(Data for this task begins)

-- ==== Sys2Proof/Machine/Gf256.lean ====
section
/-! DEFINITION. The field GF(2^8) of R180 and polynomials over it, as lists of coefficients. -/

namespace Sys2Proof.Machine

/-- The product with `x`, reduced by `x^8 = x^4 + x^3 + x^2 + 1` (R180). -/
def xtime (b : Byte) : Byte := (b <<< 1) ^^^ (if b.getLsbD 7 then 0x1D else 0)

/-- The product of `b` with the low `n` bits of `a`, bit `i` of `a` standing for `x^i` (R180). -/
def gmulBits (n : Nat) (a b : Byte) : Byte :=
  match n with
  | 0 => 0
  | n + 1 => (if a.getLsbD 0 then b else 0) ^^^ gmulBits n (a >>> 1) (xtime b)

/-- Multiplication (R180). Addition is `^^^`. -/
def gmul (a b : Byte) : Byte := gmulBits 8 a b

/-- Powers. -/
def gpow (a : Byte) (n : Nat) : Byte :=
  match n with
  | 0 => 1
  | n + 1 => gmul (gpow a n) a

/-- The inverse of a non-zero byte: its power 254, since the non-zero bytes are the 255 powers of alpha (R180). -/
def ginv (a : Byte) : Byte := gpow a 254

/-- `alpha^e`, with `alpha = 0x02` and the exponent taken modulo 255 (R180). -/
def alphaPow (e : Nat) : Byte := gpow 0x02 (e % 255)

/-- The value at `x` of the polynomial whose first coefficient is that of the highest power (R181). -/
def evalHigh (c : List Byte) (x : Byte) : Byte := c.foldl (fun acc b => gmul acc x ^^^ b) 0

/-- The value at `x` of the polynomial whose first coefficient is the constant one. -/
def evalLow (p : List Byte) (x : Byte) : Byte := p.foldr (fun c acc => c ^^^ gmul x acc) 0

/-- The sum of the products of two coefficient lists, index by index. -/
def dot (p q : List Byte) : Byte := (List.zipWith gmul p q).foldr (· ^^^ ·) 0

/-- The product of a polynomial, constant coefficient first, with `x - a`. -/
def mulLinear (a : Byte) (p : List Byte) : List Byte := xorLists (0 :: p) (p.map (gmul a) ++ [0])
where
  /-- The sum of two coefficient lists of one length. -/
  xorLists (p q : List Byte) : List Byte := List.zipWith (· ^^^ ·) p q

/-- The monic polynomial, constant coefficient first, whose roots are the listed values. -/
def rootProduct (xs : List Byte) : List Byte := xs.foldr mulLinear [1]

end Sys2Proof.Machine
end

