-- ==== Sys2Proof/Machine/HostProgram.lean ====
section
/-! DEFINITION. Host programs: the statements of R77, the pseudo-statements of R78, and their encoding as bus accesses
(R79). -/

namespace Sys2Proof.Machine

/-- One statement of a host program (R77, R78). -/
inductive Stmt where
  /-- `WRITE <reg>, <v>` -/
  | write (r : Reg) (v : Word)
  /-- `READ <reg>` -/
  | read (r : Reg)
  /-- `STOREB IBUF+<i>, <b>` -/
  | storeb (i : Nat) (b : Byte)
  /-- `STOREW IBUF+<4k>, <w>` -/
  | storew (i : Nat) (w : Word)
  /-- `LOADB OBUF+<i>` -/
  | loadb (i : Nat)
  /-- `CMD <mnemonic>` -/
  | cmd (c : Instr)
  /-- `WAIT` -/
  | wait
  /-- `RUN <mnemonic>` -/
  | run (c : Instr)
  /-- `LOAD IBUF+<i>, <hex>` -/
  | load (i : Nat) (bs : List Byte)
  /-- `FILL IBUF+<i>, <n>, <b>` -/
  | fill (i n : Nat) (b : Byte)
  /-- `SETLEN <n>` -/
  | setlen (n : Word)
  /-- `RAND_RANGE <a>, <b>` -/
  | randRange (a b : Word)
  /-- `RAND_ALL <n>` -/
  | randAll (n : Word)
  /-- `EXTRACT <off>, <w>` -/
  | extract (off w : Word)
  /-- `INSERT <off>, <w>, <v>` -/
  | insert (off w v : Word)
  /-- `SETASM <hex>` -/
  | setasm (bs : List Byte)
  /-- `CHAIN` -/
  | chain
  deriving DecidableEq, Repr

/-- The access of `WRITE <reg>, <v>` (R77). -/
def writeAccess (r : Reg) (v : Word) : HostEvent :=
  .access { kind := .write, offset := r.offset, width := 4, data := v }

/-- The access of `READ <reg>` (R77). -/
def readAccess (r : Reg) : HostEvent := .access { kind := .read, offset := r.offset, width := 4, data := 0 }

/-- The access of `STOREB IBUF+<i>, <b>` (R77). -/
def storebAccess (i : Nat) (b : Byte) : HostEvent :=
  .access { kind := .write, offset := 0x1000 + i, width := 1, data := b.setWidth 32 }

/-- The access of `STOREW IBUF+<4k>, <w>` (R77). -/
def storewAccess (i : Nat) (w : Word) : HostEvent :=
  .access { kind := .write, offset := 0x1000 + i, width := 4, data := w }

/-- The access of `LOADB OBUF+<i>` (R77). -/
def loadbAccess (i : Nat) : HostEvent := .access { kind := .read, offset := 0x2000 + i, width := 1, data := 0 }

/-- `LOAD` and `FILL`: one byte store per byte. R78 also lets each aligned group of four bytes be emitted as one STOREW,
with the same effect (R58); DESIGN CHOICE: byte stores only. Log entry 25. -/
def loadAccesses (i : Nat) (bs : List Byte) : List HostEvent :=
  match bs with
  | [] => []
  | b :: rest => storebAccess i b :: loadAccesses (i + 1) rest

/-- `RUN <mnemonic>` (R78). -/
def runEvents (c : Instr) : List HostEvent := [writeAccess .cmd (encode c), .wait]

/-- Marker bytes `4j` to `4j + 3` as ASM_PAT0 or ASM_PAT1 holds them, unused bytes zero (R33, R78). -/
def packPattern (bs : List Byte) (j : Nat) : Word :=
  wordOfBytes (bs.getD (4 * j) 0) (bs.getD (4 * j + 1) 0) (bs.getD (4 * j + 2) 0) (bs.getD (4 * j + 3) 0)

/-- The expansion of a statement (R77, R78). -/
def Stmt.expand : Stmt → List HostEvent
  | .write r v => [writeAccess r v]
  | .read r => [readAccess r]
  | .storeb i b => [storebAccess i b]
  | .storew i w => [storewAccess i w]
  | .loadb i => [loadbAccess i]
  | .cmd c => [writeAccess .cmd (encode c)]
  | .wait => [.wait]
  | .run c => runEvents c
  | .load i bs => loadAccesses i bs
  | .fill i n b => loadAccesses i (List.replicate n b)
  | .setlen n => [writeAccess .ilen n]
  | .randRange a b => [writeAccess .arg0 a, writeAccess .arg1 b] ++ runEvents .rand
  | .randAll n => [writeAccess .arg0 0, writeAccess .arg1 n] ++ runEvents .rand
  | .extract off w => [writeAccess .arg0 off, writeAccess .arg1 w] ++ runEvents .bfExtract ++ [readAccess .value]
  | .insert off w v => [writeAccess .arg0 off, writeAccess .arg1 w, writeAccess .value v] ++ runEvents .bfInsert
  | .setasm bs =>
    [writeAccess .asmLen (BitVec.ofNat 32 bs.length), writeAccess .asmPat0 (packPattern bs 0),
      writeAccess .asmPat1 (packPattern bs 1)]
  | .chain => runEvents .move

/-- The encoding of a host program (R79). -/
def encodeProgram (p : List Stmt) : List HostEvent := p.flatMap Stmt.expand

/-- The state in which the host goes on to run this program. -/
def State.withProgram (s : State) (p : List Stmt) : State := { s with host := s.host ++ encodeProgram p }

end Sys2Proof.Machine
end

(Data for this task ends)
(Data for this task begins)

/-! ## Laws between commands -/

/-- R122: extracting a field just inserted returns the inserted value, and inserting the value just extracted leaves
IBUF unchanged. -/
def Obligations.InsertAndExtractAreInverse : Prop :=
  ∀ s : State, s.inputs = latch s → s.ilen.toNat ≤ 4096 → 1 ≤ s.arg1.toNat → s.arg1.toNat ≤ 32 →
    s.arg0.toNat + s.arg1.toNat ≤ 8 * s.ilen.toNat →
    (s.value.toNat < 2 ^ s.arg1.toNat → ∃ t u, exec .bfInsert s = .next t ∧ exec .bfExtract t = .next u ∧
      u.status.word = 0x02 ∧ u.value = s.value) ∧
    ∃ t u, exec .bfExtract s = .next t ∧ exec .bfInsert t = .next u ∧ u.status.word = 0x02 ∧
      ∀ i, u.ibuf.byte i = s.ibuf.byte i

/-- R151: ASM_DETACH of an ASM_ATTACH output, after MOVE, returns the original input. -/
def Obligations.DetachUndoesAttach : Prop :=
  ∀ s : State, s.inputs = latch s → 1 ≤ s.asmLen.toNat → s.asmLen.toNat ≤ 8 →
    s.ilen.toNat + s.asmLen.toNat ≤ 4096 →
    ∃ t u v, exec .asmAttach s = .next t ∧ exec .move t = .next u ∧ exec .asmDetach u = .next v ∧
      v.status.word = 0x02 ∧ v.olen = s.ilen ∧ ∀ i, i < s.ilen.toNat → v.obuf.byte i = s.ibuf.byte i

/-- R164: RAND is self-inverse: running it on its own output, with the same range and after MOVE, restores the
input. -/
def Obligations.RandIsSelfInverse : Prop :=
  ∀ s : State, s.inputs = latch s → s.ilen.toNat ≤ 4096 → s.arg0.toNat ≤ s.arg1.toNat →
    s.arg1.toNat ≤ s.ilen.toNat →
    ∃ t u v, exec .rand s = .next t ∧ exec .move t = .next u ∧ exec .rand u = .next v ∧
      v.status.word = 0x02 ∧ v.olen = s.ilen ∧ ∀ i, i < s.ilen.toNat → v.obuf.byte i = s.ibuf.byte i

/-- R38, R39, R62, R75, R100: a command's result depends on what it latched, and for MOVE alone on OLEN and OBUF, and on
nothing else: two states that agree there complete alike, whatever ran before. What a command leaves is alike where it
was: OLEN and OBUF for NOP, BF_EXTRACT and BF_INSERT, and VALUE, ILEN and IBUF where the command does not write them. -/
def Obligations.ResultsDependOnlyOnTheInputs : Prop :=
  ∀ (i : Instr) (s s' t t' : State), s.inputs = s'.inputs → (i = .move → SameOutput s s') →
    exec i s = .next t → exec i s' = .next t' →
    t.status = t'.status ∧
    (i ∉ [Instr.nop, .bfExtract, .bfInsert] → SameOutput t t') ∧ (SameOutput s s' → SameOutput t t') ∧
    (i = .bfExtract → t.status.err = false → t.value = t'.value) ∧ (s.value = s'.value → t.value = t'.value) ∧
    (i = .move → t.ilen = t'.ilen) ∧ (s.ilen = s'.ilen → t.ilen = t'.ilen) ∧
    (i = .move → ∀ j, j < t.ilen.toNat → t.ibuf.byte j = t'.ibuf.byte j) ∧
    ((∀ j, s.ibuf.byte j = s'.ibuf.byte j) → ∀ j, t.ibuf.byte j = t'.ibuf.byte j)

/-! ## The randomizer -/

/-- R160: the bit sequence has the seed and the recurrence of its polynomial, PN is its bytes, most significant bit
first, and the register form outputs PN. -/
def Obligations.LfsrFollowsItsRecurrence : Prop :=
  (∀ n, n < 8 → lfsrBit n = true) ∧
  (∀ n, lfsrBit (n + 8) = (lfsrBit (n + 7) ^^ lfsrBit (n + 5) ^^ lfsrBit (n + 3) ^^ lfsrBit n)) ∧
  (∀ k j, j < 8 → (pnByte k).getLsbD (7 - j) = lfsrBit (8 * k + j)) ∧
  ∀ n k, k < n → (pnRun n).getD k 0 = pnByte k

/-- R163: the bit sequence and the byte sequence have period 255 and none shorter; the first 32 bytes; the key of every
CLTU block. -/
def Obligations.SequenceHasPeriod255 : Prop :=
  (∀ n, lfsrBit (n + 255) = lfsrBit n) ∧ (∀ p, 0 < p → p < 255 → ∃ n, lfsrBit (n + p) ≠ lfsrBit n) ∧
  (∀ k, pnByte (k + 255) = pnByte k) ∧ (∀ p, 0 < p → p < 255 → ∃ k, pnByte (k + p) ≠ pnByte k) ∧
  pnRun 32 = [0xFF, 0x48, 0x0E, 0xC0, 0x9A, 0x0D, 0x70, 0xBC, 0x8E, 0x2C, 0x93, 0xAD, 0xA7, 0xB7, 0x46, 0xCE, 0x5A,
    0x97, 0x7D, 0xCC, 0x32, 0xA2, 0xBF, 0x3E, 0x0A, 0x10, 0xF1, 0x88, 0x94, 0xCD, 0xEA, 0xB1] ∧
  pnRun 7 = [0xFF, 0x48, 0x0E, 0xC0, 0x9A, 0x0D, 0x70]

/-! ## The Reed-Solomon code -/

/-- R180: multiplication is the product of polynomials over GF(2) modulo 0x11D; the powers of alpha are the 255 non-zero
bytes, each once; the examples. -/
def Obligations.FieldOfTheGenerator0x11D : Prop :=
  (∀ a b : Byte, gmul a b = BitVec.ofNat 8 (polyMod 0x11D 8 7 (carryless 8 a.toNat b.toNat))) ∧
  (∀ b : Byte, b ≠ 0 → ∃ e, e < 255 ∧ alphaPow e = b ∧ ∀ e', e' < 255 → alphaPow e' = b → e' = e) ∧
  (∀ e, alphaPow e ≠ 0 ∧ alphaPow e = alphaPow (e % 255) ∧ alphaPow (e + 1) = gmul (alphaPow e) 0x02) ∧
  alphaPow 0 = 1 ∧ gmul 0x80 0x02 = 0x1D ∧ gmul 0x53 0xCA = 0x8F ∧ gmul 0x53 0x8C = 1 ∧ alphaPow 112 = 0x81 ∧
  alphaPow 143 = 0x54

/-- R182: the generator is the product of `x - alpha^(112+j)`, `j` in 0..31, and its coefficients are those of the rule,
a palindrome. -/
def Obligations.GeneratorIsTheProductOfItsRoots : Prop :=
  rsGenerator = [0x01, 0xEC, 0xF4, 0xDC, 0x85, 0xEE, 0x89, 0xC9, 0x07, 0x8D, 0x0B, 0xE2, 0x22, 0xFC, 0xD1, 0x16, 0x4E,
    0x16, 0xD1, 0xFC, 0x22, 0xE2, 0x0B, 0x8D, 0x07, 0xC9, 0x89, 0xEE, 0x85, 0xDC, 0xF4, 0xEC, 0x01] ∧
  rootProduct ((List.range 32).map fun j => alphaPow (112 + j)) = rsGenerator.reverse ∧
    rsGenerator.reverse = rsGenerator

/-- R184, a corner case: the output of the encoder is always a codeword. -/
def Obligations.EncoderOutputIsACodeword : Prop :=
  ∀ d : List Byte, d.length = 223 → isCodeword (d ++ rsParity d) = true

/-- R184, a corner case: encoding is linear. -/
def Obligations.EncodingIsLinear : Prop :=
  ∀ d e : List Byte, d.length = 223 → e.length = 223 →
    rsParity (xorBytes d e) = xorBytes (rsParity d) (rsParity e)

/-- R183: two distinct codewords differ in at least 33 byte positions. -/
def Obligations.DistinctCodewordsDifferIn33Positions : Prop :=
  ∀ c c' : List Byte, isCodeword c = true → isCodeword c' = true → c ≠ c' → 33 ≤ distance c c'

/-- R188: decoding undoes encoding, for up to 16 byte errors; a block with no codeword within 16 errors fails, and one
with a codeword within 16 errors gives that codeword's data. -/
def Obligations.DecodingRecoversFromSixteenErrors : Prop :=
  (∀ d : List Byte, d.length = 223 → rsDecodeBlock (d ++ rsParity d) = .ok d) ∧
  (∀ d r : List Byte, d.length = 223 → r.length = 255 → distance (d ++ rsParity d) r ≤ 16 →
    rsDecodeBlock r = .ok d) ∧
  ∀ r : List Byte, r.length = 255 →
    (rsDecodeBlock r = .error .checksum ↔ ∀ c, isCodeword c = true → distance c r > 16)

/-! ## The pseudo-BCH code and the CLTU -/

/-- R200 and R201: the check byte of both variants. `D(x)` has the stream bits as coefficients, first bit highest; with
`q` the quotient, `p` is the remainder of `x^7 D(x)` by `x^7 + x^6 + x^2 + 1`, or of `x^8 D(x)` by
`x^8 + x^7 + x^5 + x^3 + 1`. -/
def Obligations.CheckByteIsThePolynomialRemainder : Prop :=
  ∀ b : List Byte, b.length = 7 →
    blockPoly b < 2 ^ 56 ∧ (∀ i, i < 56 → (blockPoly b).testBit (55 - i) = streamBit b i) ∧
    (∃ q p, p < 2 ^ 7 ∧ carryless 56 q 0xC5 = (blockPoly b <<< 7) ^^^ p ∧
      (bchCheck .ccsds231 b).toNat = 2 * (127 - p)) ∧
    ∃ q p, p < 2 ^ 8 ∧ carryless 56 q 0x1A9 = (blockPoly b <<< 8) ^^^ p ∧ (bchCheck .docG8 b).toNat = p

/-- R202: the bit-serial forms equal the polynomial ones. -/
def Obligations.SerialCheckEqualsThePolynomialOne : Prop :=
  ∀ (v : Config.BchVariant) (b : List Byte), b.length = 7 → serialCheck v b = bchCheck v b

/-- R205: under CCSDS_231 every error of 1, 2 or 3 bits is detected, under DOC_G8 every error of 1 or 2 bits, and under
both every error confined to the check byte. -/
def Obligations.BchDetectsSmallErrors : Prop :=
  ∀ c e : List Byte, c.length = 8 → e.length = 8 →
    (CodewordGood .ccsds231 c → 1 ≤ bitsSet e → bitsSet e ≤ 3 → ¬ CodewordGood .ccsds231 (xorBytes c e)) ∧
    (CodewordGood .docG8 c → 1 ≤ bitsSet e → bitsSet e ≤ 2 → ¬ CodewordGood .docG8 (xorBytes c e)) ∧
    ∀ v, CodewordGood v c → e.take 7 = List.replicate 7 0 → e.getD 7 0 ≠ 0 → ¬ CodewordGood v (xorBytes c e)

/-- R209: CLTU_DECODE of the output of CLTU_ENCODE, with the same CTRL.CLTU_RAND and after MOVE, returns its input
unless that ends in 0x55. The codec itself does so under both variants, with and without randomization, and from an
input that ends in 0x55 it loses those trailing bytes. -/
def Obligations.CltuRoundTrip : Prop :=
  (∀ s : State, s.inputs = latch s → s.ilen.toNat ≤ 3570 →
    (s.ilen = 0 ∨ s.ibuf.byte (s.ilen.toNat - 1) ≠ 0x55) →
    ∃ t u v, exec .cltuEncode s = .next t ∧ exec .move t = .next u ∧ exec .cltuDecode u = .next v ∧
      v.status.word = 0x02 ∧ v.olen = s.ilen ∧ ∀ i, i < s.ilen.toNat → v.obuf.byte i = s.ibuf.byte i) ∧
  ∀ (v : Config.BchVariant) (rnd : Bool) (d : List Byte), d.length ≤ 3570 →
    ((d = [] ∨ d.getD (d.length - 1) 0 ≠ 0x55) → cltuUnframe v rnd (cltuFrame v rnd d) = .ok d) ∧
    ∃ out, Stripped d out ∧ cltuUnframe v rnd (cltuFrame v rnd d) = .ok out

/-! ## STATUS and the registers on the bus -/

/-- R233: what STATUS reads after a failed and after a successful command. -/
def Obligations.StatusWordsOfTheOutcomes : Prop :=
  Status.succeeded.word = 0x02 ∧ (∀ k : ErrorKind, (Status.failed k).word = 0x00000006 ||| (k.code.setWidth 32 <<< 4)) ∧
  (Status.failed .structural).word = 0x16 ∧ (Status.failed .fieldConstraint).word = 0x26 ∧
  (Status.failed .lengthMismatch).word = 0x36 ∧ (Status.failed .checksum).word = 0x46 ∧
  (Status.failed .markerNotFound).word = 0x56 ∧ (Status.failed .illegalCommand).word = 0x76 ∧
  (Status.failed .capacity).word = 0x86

(Data for this task ends)

* [Task to complete] Which lines above run from the one containing "1) (xtime b)" down to the one containing "255 (R180). -/"? Repeat exactly those, both ends included, and nothing else.

* [Expected answer]
  | n + 1 => (if a.getLsbD 0 then b else 0) ^^^ gmulBits n (a >>> 1) (xtime b)

/-- Multiplication (R180). Addition is `^^^`. -/
def gmul (a b : Byte) : Byte := gmulBits 8 a b

/-- Powers. -/
def gpow (a : Byte) (n : Nat) : Byte :=
  match n with
  | 0 => 1
  | n + 1 => gmul (gpow a n) a

/-- The inverse of a non-zero byte: its power 254, since the non-zero bytes are the 255 powers of alpha (R180). -/
def ginv (a : Byte) : Byte := gpow a 254

/-- `alpha^e`, with `alpha = 0x02` and the exponent taken modulo 255 (R180). -/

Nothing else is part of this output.